Once, affinity cards seemed to answer the value question:
but too many issuers do the deal with the club or group,
and then forget about it. But that way, everybody loses:
the group feels short-changed, the issuer sees little growth,
and potential customers see no compelling reason to apply
for the card.
Here’s a case in point: I’m a mildly enthusiastic
owner of a well-known make of Italian car (to spare everyone’s
blushes, I won’t say which). The energetic Owners’ Club
has worked with an issuer to create an affinity card for
us. But, apart from a small kickback to the Club, there’s
absolutely nothing in it for me – and I already have
a wallet full of cards.

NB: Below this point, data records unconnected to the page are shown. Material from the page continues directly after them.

/-- R87: an inverter's limit and the curtail total of the dispatch record. -/
def inverterDispatchBytes (d : BatteryDispatchUnit) (k : Nat) : List Byte :=
  wattsOr ((nth d.limits none k).map fun w => (w : Int)) ++
    wattsOr ((d.record.bind DispatchRecord.curtail).map fun w => (w : Int))

/-- R105: a unit's place in the urgent queue with its removal figure, or none. -/
def urgentBytes (q : List UrgentEntry) (u : Nat) : List Byte :=
  byte (position u (q.map UrgentEntry.unit)) ::
    wattsOr ((q.find? fun e => e.unit == u).map fun e => (e.figure : Int))

/-- R105, R87: the status of a present unit. -/
def unitStatusBytes (s : State) (u : Nat) : List Byte :=
  let x := s.field.unit u
  [byte u, byte (unitKindCode u), byte (x.address.getD 0)] ++
    (if 35 ≤ u ∧ u ≤ 38 then wattsOr (x.rated.map fun w => (w : Int)) else []) ++
    [byte x.health.code, byte x.misses] ++ timeOr (x.lastReport.map fun t => s.runTime - t) ++ x.target.bytes ++
    x.delivered.bytes ++ (s.field.sendable u).bytes ++ urgentBytes s.field.urgent u ++
    [yesNo (s.field.decrease.contains u)] ++
    (if u = 39 then batteryDispatchBytes s.dispatch
     else if 35 ≤ u ∧ u ≤ 38 then inverterDispatchBytes s.dispatch (u - 34) else [])

/-- The number of present units in a health state. -/
def healthCount (f : FieldLinkController) (h : Health) : Nat :=
  ((List.range' 1 39).filter fun u => (f.unit u).present && (f.unit u).health == h).length

/-- R105: the summary of the link. DESIGN CHOICE (log 37): the cycle position is counted from 1, and without a cycle its
length and position are sent as 0. -/
def linkSummaryBytes (s : State) : List Byte :=
  let f := s.field
  [byte s.links.part.code] ++ le 2 f.replyTimeout ++
    [byte f.cycle.length, byte (if f.cycle = [] then 0 else f.position + 1)] ++
    (match f.transaction with
      | none => [byte 0, absentCode]
      | some t => [byte t.unit, byte (if t.urgent then 0 else 1)]) ++
    counted (fun e : UrgentEntry => [byte e.unit]) f.urgent ++ counted (fun u : Nat => [byte u]) f.decrease ++
    [byte (healthCount f .unpolled), byte (healthCount f .ok), byte (healthCount f .missed), byte (healthCount f .lost)]

end Sys2Proof.Machine
end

So why should I apply for another?
Now,
if the issuer and the Owners’ Club worked together
to do a deal on insurance, or spares, or petrol, or servicing,
or savings on new models, I’d be very interested in
applying for and using the card.
So here’s
the lesson:
- Customers see little difference between one card and
another (and the same goes for many other financial services
products, incidentally)
- Customers
have many relationships outside the financial services
arena which are important to them
- Those
relationships can offer important clues on how to make
our products interesting again – interesting
because it’s worthwhile to own them, worthwhile because
they offer benefits which are real, valuable, and relevant
Let's
go back to our original question; how do we cope with the
commoditised credit card? There's a proven answer; harness
the power of relationship marketing.